Now we have the return of a list, basically just a list of what was seized from the property, but we don't have the details of why the government was making its case. So that's what is the fight here. The DOJ, for its part, it argues that its whole case will be jeopardized if it were to have to unveil this information. The judge in this case said, actually, maybe not. Let's go and make some redactions, telling the government they have to do that. Come back to me, and then we'll decide on how much of this can be unsealed. So it may not say under seal, as the government has wanted it to.
DAVE BRIGGS: Really interesting when you hear this might be part of a much larger investigation. It really makes you wonder what they are after. Meanwhile, here in New York, the chief financial officer of Trump's business has entered a plea deal with the Manhattan District Attorney's Office. Tell us about what we know here.
ALEXIS KEENAN: OK, so more on the Trump front today. This happened earlier today. I was in court in New York. This is a state court case. And this is the Manhattan prosecutor's case that was brought against the Trump Organization, as well as its longtime CFO, Allen Weisselberg. He pled guilty to 15 felony counts. There are tax fraud charges, and there's a whole list of them. They include things like conspiracy, grand larceny, tax fraud, filing false tax documents, and so forth.

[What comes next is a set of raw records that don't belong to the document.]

-- ==== Sys2Proof/Machine/Bits.lean ====
section
/-! DEFINITION. Sys2Proof/Machine/Bits.lean: bit fields, sign extension, byte order and vector lanes (R15, R18, R19,
Table 1.2). -/

namespace Sys2Proof.Machine

/-- x[hi:lo] as a natural number (R18). -/
def bits (w : Word) (hi lo : Nat) : Nat := (w.toNat / 2 ^ lo) % 2 ^ (hi + 1 - lo)

def bit (w : Word) (i : Nat) : Bool := w.getLsbD i

/-- The dword with `v` in bits [hi:lo]. -/
def putBits (w : Word) (hi lo : Nat) (v : Nat) : Word :=
  BitVec.ofNat 64 (w.toNat - bits w hi lo * 2 ^ lo + (v % 2 ^ (hi + 1 - lo)) * 2 ^ lo)

/-- sext(x, n) of Table 0.8. -/
def sextN (x n : Nat) : Int :=
  let y := x % 2 ^ n
  if n = 0 then 0 else if y < 2 ^ (n - 1) then (y : Int) else (y : Int) - 2 ^ n

/-- The low n bits of an integer (R18). -/
def wrapN (x : Int) (n : Nat) : Nat := (x % (2 ^ n : Int)).toNat

/-- sat(x, lo, hi) of Table 0.8. -/
def satInt (x lo hi : Int) : Int := if x < lo then lo else if x > hi then hi else x

/-- A 23-bit immediate as a 64-bit value. -/
def immW (imm : BitVec 23) : Word := imm.signExtend 64

/-- The `n` bytes of a value, the lowest first (R15). -/
def bytesOf : Nat → Nat → List Byte
  | 0, _ => []
  | n + 1, x => BitVec.ofNat 8 x :: bytesOf n (x / 256)

/-- The value of bytes, the lowest first (R15). -/
def natOf : List Byte → Nat
  | [] => 0
  | b :: t => b.toNat + 256 * natOf t

def wordOfBytes (l : List Byte) : Word := BitVec.ofNat 64 (natOf l)

/-- Lane i of a vector register (Table 1.2). -/
def lane (v : VReg) (i : Nat) : Lane := v.extractLsb' (32 * i) 32

/-- Elements of a vector register: 64 lanes of 32 bits, or 32 lane pairs of 64 bits. -/
def elems (v : VReg) (w64 : Bool) : List Nat :=
  if w64 then (List.range 32).map fun j => (v.extractLsb' (64 * j) 64).toNat
  else (List.range 64).map fun j => (v.extractLsb' (32 * j) 32).toNat

/-- A list of elements of n bits as one number, the first lowest. -/
def packN (n : Nat) : List Nat → Nat
  | [] => 0
  | x :: t => x % 2 ^ n + 2 ^ n * packN n t

/-- The vector register with these elements. -/
def ofElems (l : List Nat) (w64 : Bool) : VReg := BitVec.ofNat 2048 (packN (if w64 then 64 else 32) l)

/-- Number of one bits. -/
def popN : Nat → Nat → Nat
  | 0, _ => 0
  | n + 1, x => x % 2 + popN n (x / 2)

/-- Number of trailing zero bits of an n-bit pattern; n when it is 0 (R103). -/
def ctzN : Nat → Nat → Nat
  | 0, _ => 0
  | n + 1, x => if x % 2 = 1 then 0 else 1 + ctzN n (x / 2)

/-- The n-bit pattern with its bits in reverse order. -/
def revN : Nat → Nat → Nat
  | 0, _ => 0
  | n + 1, x => (x % 2) * 2 ^ n + revN n (x / 2)

/-- Bit i of a mask of 64 bits set where the list says so. -/
def maskOf (l : List Bool) : Word := BitVec.ofNat 64 (packN 1 (l.map fun b => if b then 1 else 0))

/-- Addition that saturates at 65,535. -/
def sat16 (x : Nat) : Nat := min x 65535

end Sys2Proof.Machine
end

But basically, he has pled guilty to all 15 charges that were brought against him. He has agreed to a term of imprisonment of five months, followed by a probationary period of five years. However, the prosecutor said that that is all contingent upon whether or not he testifies truthfully at the trial, the criminal trial, that's still to take place in October on the 24th against the Trump Organization. So the Trump Organization stays in this case. Unless they settle, the trial will go forward in October.
At that time, we expect that he'll be testifying. And at that point that he does that and does it truthfully, then he can get his plea deal and move on. So there will be a lot to be watching in that trial to see what he says about the organization and what he says about this alleged tax scheme that the organization was supposedly taking part of. He's also going to have to pay about-- repay about $2 million in taxes and fees and interest that he was-- ill begotten, they said.
DAVE BRIGGS: But to be clear, in under 10 seconds, he has not flipped, as some are making out in the headlines.
ALEXIS KEENAN: That's right. So he has to testify. It doesn't mean he has to cooperate in the larger investigation. And whatever he says in his testimony just has to be true. It doesn't mean that he has to go so far as to testify against Trump or the organization itself.
DAVE BRIGGS: Boy, interesting trials ahead. Alexis Keenan, great stuff. Thank you.